(Data items)
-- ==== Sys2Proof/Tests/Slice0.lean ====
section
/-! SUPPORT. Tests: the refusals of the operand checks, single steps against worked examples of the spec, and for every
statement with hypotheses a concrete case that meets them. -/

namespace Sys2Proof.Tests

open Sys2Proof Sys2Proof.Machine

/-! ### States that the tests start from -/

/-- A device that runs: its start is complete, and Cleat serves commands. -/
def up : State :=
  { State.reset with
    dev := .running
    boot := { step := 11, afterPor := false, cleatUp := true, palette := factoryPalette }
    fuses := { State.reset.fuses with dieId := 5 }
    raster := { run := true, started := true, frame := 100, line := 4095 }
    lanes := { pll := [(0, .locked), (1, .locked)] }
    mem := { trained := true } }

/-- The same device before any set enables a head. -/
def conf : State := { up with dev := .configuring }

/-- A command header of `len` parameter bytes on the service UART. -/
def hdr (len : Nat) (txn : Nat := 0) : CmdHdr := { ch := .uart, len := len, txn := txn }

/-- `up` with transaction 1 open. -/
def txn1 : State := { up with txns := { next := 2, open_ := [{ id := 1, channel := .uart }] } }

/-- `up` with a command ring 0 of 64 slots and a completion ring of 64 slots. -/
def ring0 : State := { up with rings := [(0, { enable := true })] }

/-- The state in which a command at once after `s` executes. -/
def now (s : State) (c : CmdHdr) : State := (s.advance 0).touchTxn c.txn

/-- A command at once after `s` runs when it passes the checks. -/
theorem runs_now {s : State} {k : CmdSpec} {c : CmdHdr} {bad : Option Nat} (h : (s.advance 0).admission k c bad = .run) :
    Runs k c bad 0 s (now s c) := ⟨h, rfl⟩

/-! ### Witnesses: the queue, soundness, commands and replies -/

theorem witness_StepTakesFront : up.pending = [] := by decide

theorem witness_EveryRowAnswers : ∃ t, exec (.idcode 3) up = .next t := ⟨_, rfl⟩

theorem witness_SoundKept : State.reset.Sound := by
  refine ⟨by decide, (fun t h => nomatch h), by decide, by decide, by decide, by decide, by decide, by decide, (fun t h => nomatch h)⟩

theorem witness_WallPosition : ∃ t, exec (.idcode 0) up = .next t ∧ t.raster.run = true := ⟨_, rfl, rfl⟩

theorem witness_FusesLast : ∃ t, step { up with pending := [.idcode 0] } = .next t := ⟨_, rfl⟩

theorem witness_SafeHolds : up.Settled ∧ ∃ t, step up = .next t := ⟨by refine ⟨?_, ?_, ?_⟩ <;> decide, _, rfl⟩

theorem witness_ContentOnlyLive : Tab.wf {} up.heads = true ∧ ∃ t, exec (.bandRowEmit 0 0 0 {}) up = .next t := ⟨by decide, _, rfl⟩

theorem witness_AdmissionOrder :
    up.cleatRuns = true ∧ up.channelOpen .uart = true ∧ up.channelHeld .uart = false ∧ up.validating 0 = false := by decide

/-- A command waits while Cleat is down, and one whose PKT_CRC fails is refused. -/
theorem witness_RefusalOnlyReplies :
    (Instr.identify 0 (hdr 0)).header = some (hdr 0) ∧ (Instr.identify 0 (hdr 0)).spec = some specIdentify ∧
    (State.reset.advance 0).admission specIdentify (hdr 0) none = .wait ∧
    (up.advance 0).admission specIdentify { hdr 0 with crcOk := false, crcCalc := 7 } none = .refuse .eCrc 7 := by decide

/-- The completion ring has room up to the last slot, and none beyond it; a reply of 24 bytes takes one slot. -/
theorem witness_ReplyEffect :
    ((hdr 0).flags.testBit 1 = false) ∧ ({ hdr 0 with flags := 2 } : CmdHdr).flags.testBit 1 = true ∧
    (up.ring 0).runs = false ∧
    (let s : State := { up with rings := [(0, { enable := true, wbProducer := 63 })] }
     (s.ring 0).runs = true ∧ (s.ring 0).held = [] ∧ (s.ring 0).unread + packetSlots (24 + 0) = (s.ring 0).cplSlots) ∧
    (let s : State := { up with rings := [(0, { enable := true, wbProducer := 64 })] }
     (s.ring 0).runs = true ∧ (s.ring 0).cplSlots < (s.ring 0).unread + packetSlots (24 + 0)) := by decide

§ WORK TO BE COMPLETED
All lines with the word "refine" are needed; pull them from the entries and copy each.

§ RESPONSE BELOW
  refine ⟨by decide, (fun t h => nomatch h), by decide, by decide, by decide, by decide, by decide, by decide, (fun t h => nomatch h)⟩
theorem witness_SafeHolds : up.Settled ∧ ∃ t, step up = .next t := ⟨by refine ⟨?_, ?_, ?_⟩ <;> decide, _, rfl⟩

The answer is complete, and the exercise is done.